For example, at Tata Steel, initial ideas generated by “trend scouting” become future pipeline developments and then, in turn, priority product and process developments and finally product and process implementations. About 50 to 100 ideas are generated for every one that makes it to implementation, and at any point in time, 50 to 70 priority product or process development projects are in the pipeline before the final-phase gate. 47
The stages in the new-product development process are shown in Figure 15.1. Many firms have parallel sets of projects working through the process, each at a different stage.48 Think of the process as a funnel: A large number of initial new-product ideas and concepts are winnowed down to a few high-potential products that are ultimately launched. But the process is not always linear.

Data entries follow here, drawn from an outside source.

/-- Both counts of the data path fit their registers: `MAXN` bytes make at most `2^CNT_W - 1` characters
(60_exceptions.md R207). -/
theorem DataPathInv.counts_lt {s : State} {w : Nat} (h : DataPathInv s) (hw : s.params.cntW = some w) :
    s.totalBytesRead < 2 ^ w ∧ s.totalUnitsWritten < 2 ^ w := by
  have hbytes : s.totalBytesRead ≤ 3 * ((2 ^ w - 1) / 4) :=
    h.bytes_le _ (by simp [Params.maxN, Params.maxCount, hw])
  have hunits : s.totalUnitsWritten ≤ (s.totalBytesRead + 2) / 3 * 4 := h.units_le
  have hpos : 0 < 2 ^ w := Nat.two_pow_pos w
  omega

/-- Settles O59, from the bounds of `LEN_W` and of the two counts. -/
theorem countRegistersHoldTheirCountsWhole : Obligations.CountRegistersHoldTheirCountsWhole :=
  ⟨fun _ hp => lenW_bounds hp.1, fun _ hp hi => lenRegister_toNat hp.1 hi.len_le, fun _ => ⟨rfl, rfl⟩,
    fun _ _ hi hw => hi.counts_lt hw⟩

end Sys2Proof.Machine

namespace Sys2Proof.Machine

/-! ### The status word (30_encoding.md R100) -/

/-- A bit above the low part of a word is a bit of the high part. -/
theorem getLsbD_append_of_le {v w i : Nat} (hi : BitVec v) (lo : BitVec w) (h : w ≤ i) :
    (hi ++ lo).getLsbD i = hi.getLsbD (i - w) := by
  rw [BitVec.getLsbD_append, if_neg (Nat.not_lt.2 h)]

theorem getLsbD_append_ofBool_zero {v : Nat} (hi : BitVec v) (b : Bool) : (hi ++ BitVec.ofBool b).getLsbD 0 = b := by
  rw [BitVec.getLsbD_append, if_pos Nat.one_pos]
  cases b <;> rfl

/-- Settles O55: below each field lie as many fields as are passed over before it is read. -/
theorem statusWordHoldsItsFields : Obligations.StatusWordHoldsItsFields := by
  refine ⟨fun s => ?_, rfl, rfl, rfl, rfl, rfl, rfl⟩
  unfold State.status
  refine ⟨BitVec.extractLsb'_append_eq_right, ?mode, ?overflowed, ?trailing, ?fault, ?bitCount, ?reserved, ?acc⟩
  case mode =>
    rw [getLsbD_append_of_le _ _ (by decide)]
    exact getLsbD_append_ofBool_zero _ _
  case overflowed =>
    iterate 2 rw [getLsbD_append_of_le _ _ (by decide)]
    exact getLsbD_append_ofBool_zero _ _
  case trailing =>
    iterate 3 rw [getLsbD_append_of_le _ _ (by decide)]
    exact getLsbD_append_ofBool_zero _ _
  case fault =>
    iterate 4 rw [BitVec.extractLsb'_append_eq_of_le (by decide)]
    exact BitVec.extractLsb'_append_eq_right
  case bitCount =>
    iterate 5 rw [BitVec.extractLsb'_append_eq_of_le (by decide)]
    exact BitVec.extractLsb'_append_eq_right
  case reserved =>
    iterate 6 rw [getLsbD_append_of_le _ _ (by decide)]
    exact getLsbD_append_ofBool_zero _ false
  case acc =>
    iterate 7 rw [BitVec.extractLsb'_append_eq_of_le (by decide)]
    exact BitVec.extractLsb'_eq_self

end Sys2Proof.Machine

namespace Sys2Proof.Machine

/-! ### The response to a command (30_encoding.md R99, 60_exceptions.md R200) -/

theorem code_eq_zero_iff (x : FaultCode) : x.code = 0#3 ↔ x = .ok := by cases x <;> decide

theorem code_ne_seven (x : FaultCode) : x.code ≠ 7#3 := by cases x <;> decide
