-- ==== Sys2Proof/Syntax.lean ====
section
/-! DEFINITION. The commands of the part: one constructor per row of spec/opcode_table.json, in its order, with what each brings from
outside. The docstring names the row's rule. -/
namespace Sys2Proof
open Machine
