-- ==== Sys2Proof/Config.lean ====
section
/-! DEFINITION. What the spec leaves to an implementation or leaves open: opaque constants with no body, so that
no proof can see their value. `Blk.freeCtr` numbers the draws. -/
namespace Sys2Proof.Config

/-- The n-th value the spec leaves open (log entry 2): every draw takes a fresh number. -/
opaque free : Nat → Nat

/-- What a line of the stacks holds that nothing has written since power came (log entry 2): by power-up and resident line
number, the stored data and the error pattern of its 72 bytes, since stored check bytes need not match either. -/
opaque unwritten : Nat → Nat → Nat × Nat

/-- DEVICE_SECRET (Table 17.2): drawn at manufacture, never readable and never changed (log entry 6). -/
opaque deviceSecret : Nat

/-- Kerhaval's firmware key and debug key of 60 bytes, lowest byte first, held in the boot ROM (Table 17.3; log entry 6). -/
opaque firmwareKey : Nat
opaque debugKey : Nat

/-- Kerhaval's IANA enterprise number, held in ROM (Table 17.9; log entry 6). -/
opaque iana : Nat

/-- Kerhaval's Vendor ID, held in ROM (Table 15.2; log entry 102). -/
opaque vendorId : BitVec 16

/-! How a seed becomes an HSS key and its signatures, which RFC 8554 leaves to the signer (R509, R511; log entry 6). Tree 0 is the top one and tree
1 + n the second-level tree that its leaf n signs. -/

/-- The 16 bytes that name a tree of a seed. -/
opaque lmsId : Nat → Nat → Nat

/-- The 32 secret bytes of chain `k` of a leaf, by seed, tree, leaf and chain. -/
opaque otsSecret : Nat → Nat → Nat → Nat → Nat

/-- The 32 bytes that randomise the message hash of a leaf, by seed, tree, leaf and message. -/
opaque otsSalt : Nat → Nat → Nat → List Nat → Nat

/-- The 480 parity bytes of an LDPC codeword, from its 64 lines of data and its metadata (R281): the code itself is not given (log entry 91). -/
opaque ldpc : List Line → Nat → BitVec 3840

end Sys2Proof.Config
end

Many firms use a spiral development process that recognizes the value of returning to an earlier stage to make improvements before moving forward.49
Stage-gate systems make the innovation process visible to all and clarify the project leader’s and team’s responsibilities at each stage.50 The gates or controls should not be so rigid, however, that they inhibit learning and the development of novel products.51 These systems have evolved over the years as users have made them more flexible, adaptive, and scalable; built in better governance; integrated portfolio management; incorporated accountability and continuous improvement; and adapted the process to include open innovation and input from sources outside the company at different stages.52
Source: Kotler Philip T., Keller Kevin Lane (2015), Marketing Management, Pearson; 15th Edition.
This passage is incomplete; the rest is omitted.